BEGIN

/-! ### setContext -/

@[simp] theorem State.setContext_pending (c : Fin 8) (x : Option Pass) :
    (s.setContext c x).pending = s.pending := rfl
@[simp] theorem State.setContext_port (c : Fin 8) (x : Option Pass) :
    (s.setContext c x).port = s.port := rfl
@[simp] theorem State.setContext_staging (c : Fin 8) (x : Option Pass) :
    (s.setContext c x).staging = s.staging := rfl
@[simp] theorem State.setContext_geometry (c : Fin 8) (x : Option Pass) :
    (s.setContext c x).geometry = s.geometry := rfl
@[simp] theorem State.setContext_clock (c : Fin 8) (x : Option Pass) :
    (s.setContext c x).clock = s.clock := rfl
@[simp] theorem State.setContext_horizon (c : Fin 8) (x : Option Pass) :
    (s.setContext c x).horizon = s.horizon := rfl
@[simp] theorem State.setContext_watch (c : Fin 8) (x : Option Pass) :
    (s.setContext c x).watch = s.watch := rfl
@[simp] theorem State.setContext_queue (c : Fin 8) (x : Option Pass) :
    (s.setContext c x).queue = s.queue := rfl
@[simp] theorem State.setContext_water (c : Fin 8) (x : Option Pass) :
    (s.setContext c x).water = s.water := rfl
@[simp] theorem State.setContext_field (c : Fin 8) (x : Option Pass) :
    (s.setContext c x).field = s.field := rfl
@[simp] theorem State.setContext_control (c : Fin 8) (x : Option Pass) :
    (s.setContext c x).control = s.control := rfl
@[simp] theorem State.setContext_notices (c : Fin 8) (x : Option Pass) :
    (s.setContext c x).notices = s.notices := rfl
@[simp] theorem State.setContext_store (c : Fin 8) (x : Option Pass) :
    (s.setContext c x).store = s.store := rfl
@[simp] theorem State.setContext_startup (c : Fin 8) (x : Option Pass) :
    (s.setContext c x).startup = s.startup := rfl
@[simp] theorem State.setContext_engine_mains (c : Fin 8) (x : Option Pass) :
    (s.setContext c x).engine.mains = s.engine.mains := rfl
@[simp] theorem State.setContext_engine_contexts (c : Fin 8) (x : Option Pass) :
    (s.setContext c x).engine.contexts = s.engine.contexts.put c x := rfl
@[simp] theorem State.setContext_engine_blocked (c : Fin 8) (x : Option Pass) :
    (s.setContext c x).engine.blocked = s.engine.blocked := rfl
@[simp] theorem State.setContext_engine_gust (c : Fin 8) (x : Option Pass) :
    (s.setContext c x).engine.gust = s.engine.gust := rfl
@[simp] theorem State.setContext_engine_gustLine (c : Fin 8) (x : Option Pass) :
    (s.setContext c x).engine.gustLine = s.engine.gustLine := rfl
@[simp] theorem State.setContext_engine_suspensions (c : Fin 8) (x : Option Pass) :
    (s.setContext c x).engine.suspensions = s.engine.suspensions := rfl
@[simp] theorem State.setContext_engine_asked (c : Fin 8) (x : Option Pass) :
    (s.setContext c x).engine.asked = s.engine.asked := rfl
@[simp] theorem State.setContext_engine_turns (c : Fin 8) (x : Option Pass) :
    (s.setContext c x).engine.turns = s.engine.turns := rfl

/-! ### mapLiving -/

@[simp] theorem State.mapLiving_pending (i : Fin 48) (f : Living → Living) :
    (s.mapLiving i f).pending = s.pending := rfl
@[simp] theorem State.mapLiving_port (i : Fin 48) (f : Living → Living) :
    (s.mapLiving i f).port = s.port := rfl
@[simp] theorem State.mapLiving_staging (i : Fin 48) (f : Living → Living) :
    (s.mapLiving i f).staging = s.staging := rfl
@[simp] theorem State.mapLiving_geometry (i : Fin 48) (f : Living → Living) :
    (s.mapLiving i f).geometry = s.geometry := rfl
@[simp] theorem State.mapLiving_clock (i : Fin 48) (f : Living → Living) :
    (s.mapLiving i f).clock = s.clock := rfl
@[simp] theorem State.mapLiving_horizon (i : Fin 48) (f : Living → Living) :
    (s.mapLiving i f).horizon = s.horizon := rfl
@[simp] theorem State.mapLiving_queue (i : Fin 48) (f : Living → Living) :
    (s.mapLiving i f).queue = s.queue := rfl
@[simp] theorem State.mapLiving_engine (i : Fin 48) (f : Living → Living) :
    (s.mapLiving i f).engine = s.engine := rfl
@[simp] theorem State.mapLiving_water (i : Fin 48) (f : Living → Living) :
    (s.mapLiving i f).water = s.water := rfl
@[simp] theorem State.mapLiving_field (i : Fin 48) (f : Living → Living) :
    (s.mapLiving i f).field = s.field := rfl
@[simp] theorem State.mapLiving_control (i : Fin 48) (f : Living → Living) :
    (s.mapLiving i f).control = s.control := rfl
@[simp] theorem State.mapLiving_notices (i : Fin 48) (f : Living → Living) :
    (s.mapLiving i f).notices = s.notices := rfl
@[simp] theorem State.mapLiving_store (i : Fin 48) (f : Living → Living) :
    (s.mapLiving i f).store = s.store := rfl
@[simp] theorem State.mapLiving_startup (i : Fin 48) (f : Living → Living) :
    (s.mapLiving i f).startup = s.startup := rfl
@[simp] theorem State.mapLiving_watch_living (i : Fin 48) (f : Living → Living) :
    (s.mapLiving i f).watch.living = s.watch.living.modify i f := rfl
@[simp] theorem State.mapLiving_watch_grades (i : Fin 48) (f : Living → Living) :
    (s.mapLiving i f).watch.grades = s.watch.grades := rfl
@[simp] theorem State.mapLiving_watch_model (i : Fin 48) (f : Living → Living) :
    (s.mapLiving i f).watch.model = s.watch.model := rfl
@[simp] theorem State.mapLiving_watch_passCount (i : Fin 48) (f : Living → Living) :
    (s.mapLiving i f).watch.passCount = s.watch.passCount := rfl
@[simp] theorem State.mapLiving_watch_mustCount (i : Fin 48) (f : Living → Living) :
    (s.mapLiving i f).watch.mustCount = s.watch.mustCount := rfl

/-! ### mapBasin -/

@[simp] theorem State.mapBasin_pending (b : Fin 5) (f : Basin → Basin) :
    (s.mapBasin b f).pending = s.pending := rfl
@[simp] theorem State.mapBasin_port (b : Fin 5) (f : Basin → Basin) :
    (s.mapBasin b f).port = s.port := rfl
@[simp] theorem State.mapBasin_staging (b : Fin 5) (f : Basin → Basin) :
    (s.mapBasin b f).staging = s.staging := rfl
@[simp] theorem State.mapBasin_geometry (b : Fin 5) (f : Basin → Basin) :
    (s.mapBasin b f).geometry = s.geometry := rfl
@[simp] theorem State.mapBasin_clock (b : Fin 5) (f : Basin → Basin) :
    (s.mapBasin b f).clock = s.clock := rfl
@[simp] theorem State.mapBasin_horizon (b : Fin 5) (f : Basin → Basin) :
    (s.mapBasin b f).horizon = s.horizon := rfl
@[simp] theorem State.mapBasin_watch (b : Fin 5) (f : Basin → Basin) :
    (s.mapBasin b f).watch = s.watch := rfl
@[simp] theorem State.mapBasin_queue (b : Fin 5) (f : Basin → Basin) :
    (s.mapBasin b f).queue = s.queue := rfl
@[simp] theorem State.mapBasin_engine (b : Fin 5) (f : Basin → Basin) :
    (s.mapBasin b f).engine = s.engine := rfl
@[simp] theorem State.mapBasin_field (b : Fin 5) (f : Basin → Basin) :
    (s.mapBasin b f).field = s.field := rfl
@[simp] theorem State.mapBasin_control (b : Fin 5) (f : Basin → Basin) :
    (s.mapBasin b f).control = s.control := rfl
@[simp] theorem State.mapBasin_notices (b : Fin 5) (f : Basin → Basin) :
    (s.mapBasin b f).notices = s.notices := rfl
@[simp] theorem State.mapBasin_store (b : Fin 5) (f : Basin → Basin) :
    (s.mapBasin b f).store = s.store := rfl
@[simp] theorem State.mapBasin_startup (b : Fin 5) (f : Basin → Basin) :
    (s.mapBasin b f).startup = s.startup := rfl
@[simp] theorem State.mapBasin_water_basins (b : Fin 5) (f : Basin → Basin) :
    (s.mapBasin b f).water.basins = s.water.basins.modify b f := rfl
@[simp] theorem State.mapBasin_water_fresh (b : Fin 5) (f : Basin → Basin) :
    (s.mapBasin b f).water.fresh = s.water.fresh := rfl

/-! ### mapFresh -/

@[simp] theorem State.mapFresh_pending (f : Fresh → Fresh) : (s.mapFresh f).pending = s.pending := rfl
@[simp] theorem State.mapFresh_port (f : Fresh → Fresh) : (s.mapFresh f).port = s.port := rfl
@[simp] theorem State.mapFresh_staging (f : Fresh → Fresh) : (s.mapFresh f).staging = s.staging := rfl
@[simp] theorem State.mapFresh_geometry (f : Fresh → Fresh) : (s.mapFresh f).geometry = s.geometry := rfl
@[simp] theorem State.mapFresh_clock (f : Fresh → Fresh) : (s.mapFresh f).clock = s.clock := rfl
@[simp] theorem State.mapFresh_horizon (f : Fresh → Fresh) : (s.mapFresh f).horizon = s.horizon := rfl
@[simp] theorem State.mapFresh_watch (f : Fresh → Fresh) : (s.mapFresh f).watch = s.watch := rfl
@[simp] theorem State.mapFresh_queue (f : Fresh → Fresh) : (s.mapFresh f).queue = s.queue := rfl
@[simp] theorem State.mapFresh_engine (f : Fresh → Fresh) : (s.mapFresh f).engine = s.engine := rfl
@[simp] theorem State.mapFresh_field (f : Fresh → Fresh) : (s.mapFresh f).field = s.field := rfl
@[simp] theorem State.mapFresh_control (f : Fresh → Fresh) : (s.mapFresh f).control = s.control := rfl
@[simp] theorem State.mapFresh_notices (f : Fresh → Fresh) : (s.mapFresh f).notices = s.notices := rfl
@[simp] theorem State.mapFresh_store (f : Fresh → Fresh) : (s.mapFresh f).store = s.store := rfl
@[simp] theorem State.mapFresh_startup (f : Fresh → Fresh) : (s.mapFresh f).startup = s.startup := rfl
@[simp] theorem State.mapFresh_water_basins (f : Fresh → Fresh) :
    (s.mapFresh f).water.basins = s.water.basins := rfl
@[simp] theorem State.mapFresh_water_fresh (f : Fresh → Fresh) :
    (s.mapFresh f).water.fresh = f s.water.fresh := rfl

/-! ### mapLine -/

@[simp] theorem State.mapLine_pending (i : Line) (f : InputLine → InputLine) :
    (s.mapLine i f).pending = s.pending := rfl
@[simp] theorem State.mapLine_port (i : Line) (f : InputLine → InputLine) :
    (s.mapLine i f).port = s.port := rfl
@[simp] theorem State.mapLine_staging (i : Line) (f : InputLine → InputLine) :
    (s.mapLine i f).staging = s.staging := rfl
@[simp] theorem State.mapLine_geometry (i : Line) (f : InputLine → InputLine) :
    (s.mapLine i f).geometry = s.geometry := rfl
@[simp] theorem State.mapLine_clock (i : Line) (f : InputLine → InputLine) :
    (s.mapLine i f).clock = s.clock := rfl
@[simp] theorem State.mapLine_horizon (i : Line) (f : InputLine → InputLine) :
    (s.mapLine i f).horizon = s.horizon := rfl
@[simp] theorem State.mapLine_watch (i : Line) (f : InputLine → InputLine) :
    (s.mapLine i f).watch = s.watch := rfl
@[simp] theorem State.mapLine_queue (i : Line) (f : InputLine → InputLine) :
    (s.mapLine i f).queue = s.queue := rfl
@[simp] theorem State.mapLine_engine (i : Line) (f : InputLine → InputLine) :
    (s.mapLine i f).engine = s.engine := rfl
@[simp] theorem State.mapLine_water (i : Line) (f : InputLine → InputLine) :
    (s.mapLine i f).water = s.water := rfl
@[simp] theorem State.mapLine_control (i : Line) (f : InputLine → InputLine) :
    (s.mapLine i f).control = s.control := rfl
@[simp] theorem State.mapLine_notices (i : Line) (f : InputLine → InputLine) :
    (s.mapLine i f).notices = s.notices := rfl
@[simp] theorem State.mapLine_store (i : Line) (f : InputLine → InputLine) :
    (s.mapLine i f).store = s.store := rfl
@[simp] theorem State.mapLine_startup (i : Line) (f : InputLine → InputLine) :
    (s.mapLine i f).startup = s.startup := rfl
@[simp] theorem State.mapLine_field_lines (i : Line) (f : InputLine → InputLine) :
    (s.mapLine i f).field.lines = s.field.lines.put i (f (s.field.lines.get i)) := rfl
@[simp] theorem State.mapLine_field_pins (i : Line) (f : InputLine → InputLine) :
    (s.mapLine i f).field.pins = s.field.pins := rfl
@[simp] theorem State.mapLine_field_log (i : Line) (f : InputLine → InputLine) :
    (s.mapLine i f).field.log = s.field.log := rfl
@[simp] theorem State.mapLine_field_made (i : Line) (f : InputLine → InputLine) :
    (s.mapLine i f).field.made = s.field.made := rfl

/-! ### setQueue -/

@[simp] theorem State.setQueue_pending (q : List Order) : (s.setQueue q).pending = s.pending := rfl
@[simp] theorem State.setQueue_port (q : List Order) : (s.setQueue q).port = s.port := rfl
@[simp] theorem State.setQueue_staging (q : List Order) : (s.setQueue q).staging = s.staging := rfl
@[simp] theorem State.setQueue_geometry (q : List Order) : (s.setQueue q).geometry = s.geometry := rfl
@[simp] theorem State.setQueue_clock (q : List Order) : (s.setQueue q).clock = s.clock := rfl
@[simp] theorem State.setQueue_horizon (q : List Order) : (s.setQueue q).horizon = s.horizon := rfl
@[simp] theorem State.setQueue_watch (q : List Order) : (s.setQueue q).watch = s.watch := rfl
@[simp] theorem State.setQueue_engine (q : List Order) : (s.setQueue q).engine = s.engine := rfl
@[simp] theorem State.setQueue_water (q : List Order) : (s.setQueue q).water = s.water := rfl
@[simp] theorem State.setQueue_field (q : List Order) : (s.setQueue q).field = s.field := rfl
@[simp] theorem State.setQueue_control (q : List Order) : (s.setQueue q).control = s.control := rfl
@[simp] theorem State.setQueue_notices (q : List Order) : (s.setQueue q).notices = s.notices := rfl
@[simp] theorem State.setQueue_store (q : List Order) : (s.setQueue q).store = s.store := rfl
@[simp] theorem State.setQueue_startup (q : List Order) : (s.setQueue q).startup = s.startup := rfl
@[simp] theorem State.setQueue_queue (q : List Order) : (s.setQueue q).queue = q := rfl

END

EXERCISE BRIEF :: For this task, write out exactly the lines of the entries above, starting at the line with "theorem State.mapLiving_startup (i" and ending at the line with "(s.mapLiving i f).watch.grades", both included, and no others.

EXERCISE SOLUTION ::
@[simp] theorem State.mapLiving_startup (i : Fin 48) (f : Living → Living) :
    (s.mapLiving i f).startup = s.startup := rfl
@[simp] theorem State.mapLiving_watch_living (i : Fin 48) (f : Living → Living) :
    (s.mapLiving i f).watch.living = s.watch.living.modify i f := rfl
@[simp] theorem State.mapLiving_watch_grades (i : Fin 48) (f : Living → Living) :
    (s.mapLiving i f).watch.grades = s.watch.grades := rfl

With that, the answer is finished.